Transmittance from 1.5 to 8 *μ*m was measured with a nitrogen-purged PerkinElmer Spectrum GX Fourier transform infrared (FTIR) spectrophotometer at the Naval Air Warfare Center. The instrument uses a 1350 K wire coil source, a deuterated triglycine sulfate detector, and a KBr beamsplitter. Each spectrum is an average of 32 scans with $4\text{\hspace{0.17em}}\text{\hspace{0.17em}}{\mathrm{cm}}^{-1}$ resolution at a wavelength of 2.5 *μ*m. Photometric accuracy is $\pm 0.25\%$. The 100% transmittance was measured before each sample scan. A new background was collected if the 100% transmittance changed by more than $\pm 0.25\%$. Transmittance from 0.25 to 2.5 *μ*m was measured with a 150-mm diameter integrating sphere on a PerkinElmer Lambda 950 UV-Vis-NIR spectrophotometer with a photometric accuracy of $\pm 0.25\%\text{\hspace{0.17em}}\text{\hspace{0.17em}}\mathrm{T}$. The FTIR values matched the integrating sphere values to better than $\pm 0.1\%$ in the wavelength region of 1.5 to 2.5 *μ*m where the two instruments overlap.
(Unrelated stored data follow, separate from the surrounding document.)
@[simp] theorem State.clkEventSet_pending (s : State) (m : Word) : (s.clkEventSet m).pending = s.pending := rfl
@[simp] theorem State.clkEventSet_now (s : State) (m : Word) : (s.clkEventSet m).now = s.now := rfl
@[simp] theorem State.clkEventSet_dev (s : State) (m : Word) : (s.clkEventSet m).dev = s.dev := rfl
@[simp] theorem State.clkEventSet_pwr (s : State) (m : Word) : (s.clkEventSet m).pwr = s.pwr := rfl
@[simp] theorem State.clkEventSet_bell (s : State) (m : Word) : (s.clkEventSet m).bell = s.bell := rfl
@[simp] theorem State.clkEventSet_ring (s : State) (m : Word) : (s.clkEventSet m).ring = s.ring := rfl
@[simp] theorem State.clkEventSet_pit (s : State) (m : Word) : (s.clkEventSet m).pit = s.pit := rfl
@[simp] theorem State.clkEventSet_host (s : State) (m : Word) : (s.clkEventSet m).host = s.host := rfl
@[simp] theorem State.clkEventSet_q (s : State) (m : Word) : (s.clkEventSet m).q = s.q := rfl
@[simp] theorem State.clkEventSet_fuse (s : State) (m : Word) : (s.clkEventSet m).fuse = s.fuse := rfl
@[simp] theorem State.clkEventSet_lane (s : State) (m : Word) : (s.clkEventSet m).lane = s.lane := rfl
@[simp] theorem State.clkEventSet_ana (s : State) (m : Word) : (s.clkEventSet m).ana = s.ana := rfl
@[simp] theorem State.clkEventSet_trk (s : State) (m : Word) : (s.clkEventSet m).trk = s.trk := rfl
@[simp] theorem State.clkEventSet_heat (s : State) (m : Word) : (s.clkEventSet m).heat = s.heat := rfl
@[simp] theorem State.clkEventSet_obs (s : State) (m : Word) : (s.clkEventSet m).obs = s.obs := rfl

@[simp] theorem State.bellEventSet_pending (s : State) (m : Word) : (s.bellEventSet m).pending = s.pending := rfl
@[simp] theorem State.bellEventSet_now (s : State) (m : Word) : (s.bellEventSet m).now = s.now := rfl
@[simp] theorem State.bellEventSet_dev (s : State) (m : Word) : (s.bellEventSet m).dev = s.dev := rfl
@[simp] theorem State.bellEventSet_pwr (s : State) (m : Word) : (s.bellEventSet m).pwr = s.pwr := rfl
@[simp] theorem State.bellEventSet_clk (s : State) (m : Word) : (s.bellEventSet m).clk = s.clk := rfl
@[simp] theorem State.bellEventSet_ring (s : State) (m : Word) : (s.bellEventSet m).ring = s.ring := rfl
@[simp] theorem State.bellEventSet_pit (s : State) (m : Word) : (s.bellEventSet m).pit = s.pit := rfl
@[simp] theorem State.bellEventSet_host (s : State) (m : Word) : (s.bellEventSet m).host = s.host := rfl
@[simp] theorem State.bellEventSet_q (s : State) (m : Word) : (s.bellEventSet m).q = s.q := rfl
@[simp] theorem State.bellEventSet_fuse (s : State) (m : Word) : (s.bellEventSet m).fuse = s.fuse := rfl
@[simp] theorem State.bellEventSet_lane (s : State) (m : Word) : (s.bellEventSet m).lane = s.lane := rfl
@[simp] theorem State.bellEventSet_ana (s : State) (m : Word) : (s.bellEventSet m).ana = s.ana := rfl
@[simp] theorem State.bellEventSet_trk (s : State) (m : Word) : (s.bellEventSet m).trk = s.trk := rfl
@[simp] theorem State.bellEventSet_heat (s : State) (m : Word) : (s.bellEventSet m).heat = s.heat := rfl
@[simp] theorem State.bellEventSet_obs (s : State) (m : Word) : (s.bellEventSet m).obs = s.obs := rfl

@[simp] theorem State.ringEventSet_pending (s : State) (m : Word) : (s.ringEventSet m).pending = s.pending := rfl
@[simp] theorem State.ringEventSet_now (s : State) (m : Word) : (s.ringEventSet m).now = s.now := rfl
@[simp] theorem State.ringEventSet_dev (s : State) (m : Word) : (s.ringEventSet m).dev = s.dev := rfl
@[simp] theorem State.ringEventSet_pwr (s : State) (m : Word) : (s.ringEventSet m).pwr = s.pwr := rfl
@[simp] theorem State.ringEventSet_clk (s : State) (m : Word) : (s.ringEventSet m).clk = s.clk := rfl
@[simp] theorem State.ringEventSet_bell (s : State) (m : Word) : (s.ringEventSet m).bell = s.bell := rfl
@[simp] theorem State.ringEventSet_pit (s : State) (m : Word) : (s.ringEventSet m).pit = s.pit := rfl
@[simp] theorem State.ringEventSet_host (s : State) (m : Word) : (s.ringEventSet m).host = s.host := rfl
@[simp] theorem State.ringEventSet_q (s : State) (m : Word) : (s.ringEventSet m).q = s.q := rfl
@[simp] theorem State.ringEventSet_fuse (s : State) (m : Word) : (s.ringEventSet m).fuse = s.fuse := rfl
@[simp] theorem State.ringEventSet_lane (s : State) (m : Word) : (s.ringEventSet m).lane = s.lane := rfl
@[simp] theorem State.ringEventSet_ana (s : State) (m : Word) : (s.ringEventSet m).ana = s.ana := rfl
@[simp] theorem State.ringEventSet_trk (s : State) (m : Word) : (s.ringEventSet m).trk = s.trk := rfl
@[simp] theorem State.ringEventSet_heat (s : State) (m : Word) : (s.ringEventSet m).heat = s.heat := rfl
@[simp] theorem State.ringEventSet_obs (s : State) (m : Word) : (s.ringEventSet m).obs = s.obs := rfl
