-- ==== Sys2Proof/Laws/Keeps.lean ====
section
/-! SUPPORT. What no operation of the block breaks, said once for each: the commands that wait stay waiting, the epoch and the bell
stay as they are but for BELL_EVENT, half-bridges stay sound, fuse stores canonical, and queue group 0 stays with P0. -/

namespace Sys2Proof.Machine

-- One proof at a time: proofs elaborated side by side would wait for each other, each with its own stack.
set_option Elab.async false

/-- From `s` to `t` the queue of commands is the same, the bell too but for BELL_EVENT, and what `State.Safe` says is kept. -/
structure Keeps (s t : State) : Prop where
  pending : t.pending = s.pending
  bell : t.bell = { s.bell with bellEvent := t.bell.bellEvent, fresh := t.bell.fresh }
  bridges : s.bridgesSound → t.bridgesSound
  fuses : s.fusesCanonical → t.fusesCanonical
  group : s.groupZero → t.groupZero

protected theorem Keeps.refl (s : State) : Keeps s s := ⟨rfl, rfl, id, id, id⟩

theorem Keeps.trans {s t u : State} (h : Keeps s t) (k : Keeps t u) : Keeps s u :=
  ⟨k.pending.trans h.pending, k.bell.trans (by rw [h.bell]), k.bridges ∘ h.bridges, k.fuses ∘ h.fuses, k.group ∘ h.group⟩

/-- Nothing that matters is touched. -/
theorem Keeps.same {s r t : State} (h : Keeps s r) (p : r.pending = t.pending)
    (b : { r.bell with bellEvent := t.bell.bellEvent, fresh := t.bell.fresh } = t.bell) (l : r.lane = t.lane)
    (f : r.fuse.array = t.fuse.array ∧ r.fuse.image = t.fuse.image) (g : r.pit.own.group = t.pit.own.group)
    (m : r.pit.moves = t.pit.moves) : Keeps s t := by
  refine h.trans ⟨p.symm, b.symm, ?_, ?_, ?_⟩
  · intro x n; have := x n; rwa [State.ln, l] at this
  · rintro ⟨x, y⟩; exact ⟨f.1 ▸ x, f.2 ▸ y⟩
  · intro x; rwa [State.groupZero, g, m] at x

/-- A step of one lane. -/
theorem LaneStep.keeps {n : LaneIx} {s t : State} (h : LaneStep n s t) : Keeps s t :=
  ⟨h.pending, by rw [h.bell], h.bridges, by rw [State.fusesCanonical, State.fusesCanonical, h.fuse]; exact id,
    by rw [State.groupZero, State.groupZero, h.pit]; exact id⟩

/-- Operations in a row. -/
theorem Keeps.foldl {α : Type} {s r : State} (f : State → α → State) (l : List α) (hf : ∀ r x, Keeps s r → Keeps s (f r x))
    (h : Keeps s r) : Keeps s (l.foldl f r) := by
  induction l generalizing r with
  | nil => exact h
  | cons x l ih => exact ih (hf r x h)

/-- The first part of a pair. -/
theorem Keeps.pair {α : Type} {s a : State} {p : State × α} {b : α} (e : p = (a, b)) (h : Keeps s p.1) : Keeps s a := by
  rw [e] at h; exact h

section

variable {s r : State}

theorem Keeps.modLn (h : Keeps s r) (n : LaneIx) (f : Lane → Lane)
    (hf : ∀ l, (f l).car.bridges = l.car.bridges := by intro; rfl) : Keeps s (r.modLn n f) :=
  h.trans ((LaneStep.refl n r).modLn f hf).keeps

theorem Keeps.setTk (h : Keeps s r) (n : TrkIx) (x : Tracker) : Keeps s (State.setTk r n x) := by
  unfold State.setTk
  repeat' first
    | with_reducible assumption
    | split
    | (refine Keeps.same (by assumption) ?_ ?_ ?_ ?_ ?_ ?_ <;> first | rfl | exact ⟨rfl, rfl⟩)

theorem Keeps.modTk (h : Keeps s r) (n : TrkIx) (f : Tracker → Tracker) : Keeps s (State.modTk r n f) := by
  unfold State.modTk
  repeat' first
    | with_reducible assumption
    | with_reducible apply Keeps.setTk
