/-- 2 500 wheel ticks of 12.5 ns are 31.25 us; the window of the tooth after the last ends at 16 000 x (1 + TOL / 64). -/
theorem test_witness_WheelPulsesCommitTeeth :
    let s := trackers turning
    let pulse : Tracker := { turning with pulseStart := some 2000, pulseEnd := some 5600 }
    let close (x : Tracker) : Prop := ((trackers x).tk 0).watched = true ∧
      ((trackers x).tk 0).windowOver (((trackers x).tk 0).since ((trackers x).wheelTicks 38000)) = true
    (({ s with pending := [.bellBoundary ⟨2126, 0⟩] } : State).wheelHeld 0 .tooth 2126 = true ∧ s.wheelHeld 0 .tooth 2126 = false ∧
      s.wheelHeld 0 .close 38000 = false ∧ s.wheelHeld 0 .micro 2126 = false ∧
      ({ s with pending := [.toothCommit 0 2126] } : State).wheelHeld 0 .micro 2126 = true) ∧
    (s.wsHeard 0 = true ∧ (s.tk 0).level ≠ .high) ∧ (pulse.pulseStart = some 2000 ∧ pulse.pulseEnd = some 5600) ∧
    (pulse.live.classify 3600 = .forward ∧ pulse.live.classify 0 = .invalid) ∧
    (close turning ∧ turning.judged = false ∧ turning.pulsePending = false ∧ turning.slowNow = false ∧ turning.bad = 0) ∧
    (close { turning with judged := true } ∧ close { turning with sync := .confirm } ∧ close { turning with bad := 1 }) ∧
    (close { turning with pulseStart := some 2000 } ∧ ({ turning with pulseStart := some 2000 } : Tracker).pulsePending = true) ∧
    (turning.sync = .sync ∧ turning.hold = false ∧ 0 < turning.pBase * turning.table.ahead turning.dir turning.tooth ∧
      turning.micro + 1 ≤ 2 ^ turning.kNow - 1 ∧
      (turning.micro + 1) * (turning.pBase * turning.table.ahead turning.dir turning.tooth) ≤
        turning.since (s.wheelTicks 2126) * 2 ^ turning.kNow * turning.dBase) ∧
    (let back : Tracker := { turning with dir := true };
      back.sync = .sync ∧ back.hold = false ∧ 0 < back.pBase * back.table.ahead back.dir back.tooth ∧
      (back.micro + 1) * (back.pBase * back.table.ahead back.dir back.tooth) ≤
        back.since (s.wheelTicks 2126) * 2 ^ back.kNow * back.dBase) := by decide +kernel

theorem test_witness_WheelSensorFaultsActOnTheirSupply :
    let both : State := trackers { wsOpen := true, wsShort := true, supply := true, retryDue := true, level := .mid }
    let ignored : State := trackers { holdoff := true }
    let rich : State := { joined with
      pwr := { joined.pwr with granted := 3 }, pit := { joined.pit with front := { line := Vector.replicate 8 500 } } }
    (joined.wsHeard 0 = true ∧ (joined.tk 0).wsOpen = false ∧ (joined.tk 0).wsShort = false) ∧
    (both.wsHeard 0 = true ∧ (both.tk 0).wsOpen = true ∧ (both.tk 0).wsShort = true ∧ (both.tk 0).supply = true ∧
      (both.tk 0).retryDue = true ∧ (both.tk 0).level = .mid) ∧
    (joined.trkOwner 0 = some 0 ∧ joined.pwr.vgdOk = true ∧ (joined.tk 0).supply = false ∧ joined.wsAllowed 0 = false ∧
      rich.wsAllowed 0 = true) ∧
    (ignored.tk 0).holdoff = true := by decide +kernel

theorem test_witness_TemperaturesAreSampledAndRated :
    let s : State := { joined with heat := { sensor := Vector.replicate 14 { hasSample := true, temp := 400, hist := List.replicate 64 380 } } }
    (joined.atSettled = true ∧ (7 : SensorIx).val = (7 : Fin 8).val) ∧
    ((joined.sn 13).notEvaluated = true ∧ (joined.sn 0).unavailable = false ∧ (joined.sn 0).stale = false ∧
      (joined.sn 0).notEvaluated = false ∧ (joined.sn 0).substituted = false) ∧
    ((s.sn 13).counts = true ∧ (s.sn 13).hist[63]? = some 380 ∧ (s.sn 0).hist[7]? = some 380) := by decide +kernel

/-- A window from 40 to 200 that the first micro-tick of 64 enters, and one from 0 to 64 that it leaves. -/
theorem test_witness_WindowsFollowTheAngle :
    let s := trackers turning
    let x := s.tk 0
    (s.wheelHeld 0 .micro 2126 = false ∧ x.sync = .sync ∧
      x.hold = false ∧ x.micro < x.microsAt (x.since (s.wheelTicks 2126)) ∧ x.angleAt 1 = 64) ∧
    (s.wsHeard 0 = true ∧ x.wsOpen = false ∧ x.sync ≠ .unsync) ∧ (s.trkOwner 0 = some 0 ∧ s.dev.closed = false ∧ x.prevSync = true) ∧
    (let v : Window := { start := 40, stop := 200, cfg := 3, armed := true }; v.inArc 64 = true ∧ v.inArc 0 = false ∧ v.action = 3) ∧
    (let v : Window := { start := 0, stop := 64, cfg := 4, armed := true, isOpen := true }; v.inArc 64 = false ∧ v.action = 4) := by
  decide +kernel

/-- NTC_0 (sensor 8) at its stop level of 120 degrees, its warn level 100 degrees, and rising to its ceiling. -/
theorem test_witness_HeatStopsTakeTheirPath :
    let x (temp rate : Int) (sum : Int) : Sensor := { temp := temp, rate := rate, hasSample := true, sum := sum, count := 1 }
    let s (lane : Lane) (temp rate sum : Int) : State := State.lanesTick
      { lanes lane with heat := { joined.heat with sensor := joined.heat.sensor.set 8 (x temp rate sum) } } 1000000
    let run := s (laneIn .run) 1900 0 1920
    let fast := s (laneIn .run) 1900 32000 1920
    let st : Stopping := { mode := .ramp, since := 999999, declaredMs := 100, orderlyHeat := true }
    let stopping (rate : Int) := s { com := { state := .stopping, stopping := some st } } 1900 rate 1900
    let own (s : State) : Int := roundHalfAway (s.sn 8).sum (s.sn 8).count
    let left (s : State) : Option Rat := (s.modSn 8 fun x => { x with temp := own s, hasSample := true }).predict 0
    let used (s : State) : Prop := s.atSettled = true ∧ (s.sn 8).notEvaluated = false ∧ (s.sn 8).unavailable = false ∧
      (s.sn 8).stale = false ∧ (s.sn 8).substituted = false
    let unbroken (s : State) : Prop :=
      ((s.modSn 8 fun x => { x with own := own s, sum := 0, count := 0 }).judge 8 1000000 (own s)).2 = none
    let newly (s : State) : Prop := (s.levels 8).2 ≤ own s ∧ (s.sn 8).stop = false
    (used run ∧ unbroken run ∧ newly run ∧ (0 : LaneIx) ∈ lanesOf 8 ∧ (run.ln 0).running = true ∧ (run.ln 0).com.state ≠ .stopping ∧
      left run = none ∧ sensorLane 8 = some 0) ∧
    (used fast ∧ unbroken fast ∧ newly fast ∧
      (left fast).any (fun x => decide (x ≤ (((fast.ln 0).declared + 10 : Nat) : Rat))) = true) ∧
    (used (stopping 32000) ∧ unbroken (stopping 32000) ∧ ¬ newly (stopping 32000) ∧ ((stopping 32000).ln 0).com.state = .stopping ∧
      ((stopping 32000).ln 0).com.stopping = some st ∧ st.orderlyHeat = true ∧
      st.since < 1000000 ∧ (left (stopping 32000)).isSome = true) ∧
    (let b : State := { joined with heat := { sensor := joined.heat.sensor.set 8 { substituted := true } } };
      b.atSettled = true ∧ (b.sn 8).notEvaluated = false ∧ (b.sn 8).unavailable = false ∧ (b.sn 8).stale = false ∧
        (b.sn 8).substituted = true ∧ b.heat.median 8 = none ∧ sensorLane 8 = some 0) := by decide +kernel

theorem test_witness_DeratingFollowsTheSensors :
    let warmS : State := { joined with heat := { sensor := Vector.replicate 14 { hasSample := true, temp := 1950 } } }
    (joined.atSettled = true ∧ (joined.sn 0).notEvaluated = false ∧ (joined.sn 0).unavailable = false ∧ (joined.sn 0).stale = false ∧
      (joined.sn 0).substituted = false) ∧
    (((joined.lanesTick 0).modSn 0 fun x => { x with own := 0, sum := 0, count := 0 }).judge 0 0 0).2 = none ∧
    ((joined.sn 0).own < Config.tClose) ∧ (∀ i ∈ sensorsOf 0, (joined.levels i).1 < (joined.levels i).2) ∧
    ((0 : SensorIx) ∈ sensorsOf 0 ∧ (warmS.sn 0).counts = true) ∧ warmS.heat.warm = true := by decide +kernel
Total integrated infrared optical scatter in the forward and reverse hemispheres was measured at the Naval Air Warfare Center with a Coblentz sphere that captured light scattered between 2.5 and 70 deg from the direction of the incident laser beam.^{13} The light source was an optical parametric oscillator laser from JP Innovations (Monroe, WA) tunable from 3.46 to 4.41 *μ*m. The idler output is $\sim 6\text{\hspace{0.17em}}\text{\hspace{0.17em}}\mathrm{mW}$. A 4-mm thick Ge window at the laser output blocks both the pump and signal radiation. Total integrated forward and back scatter of spinel from TA&T and MER were each in the range of 0.1 to 0.4% at 3.5 *μ*m for samples with a thickness of 7 to 13 mm.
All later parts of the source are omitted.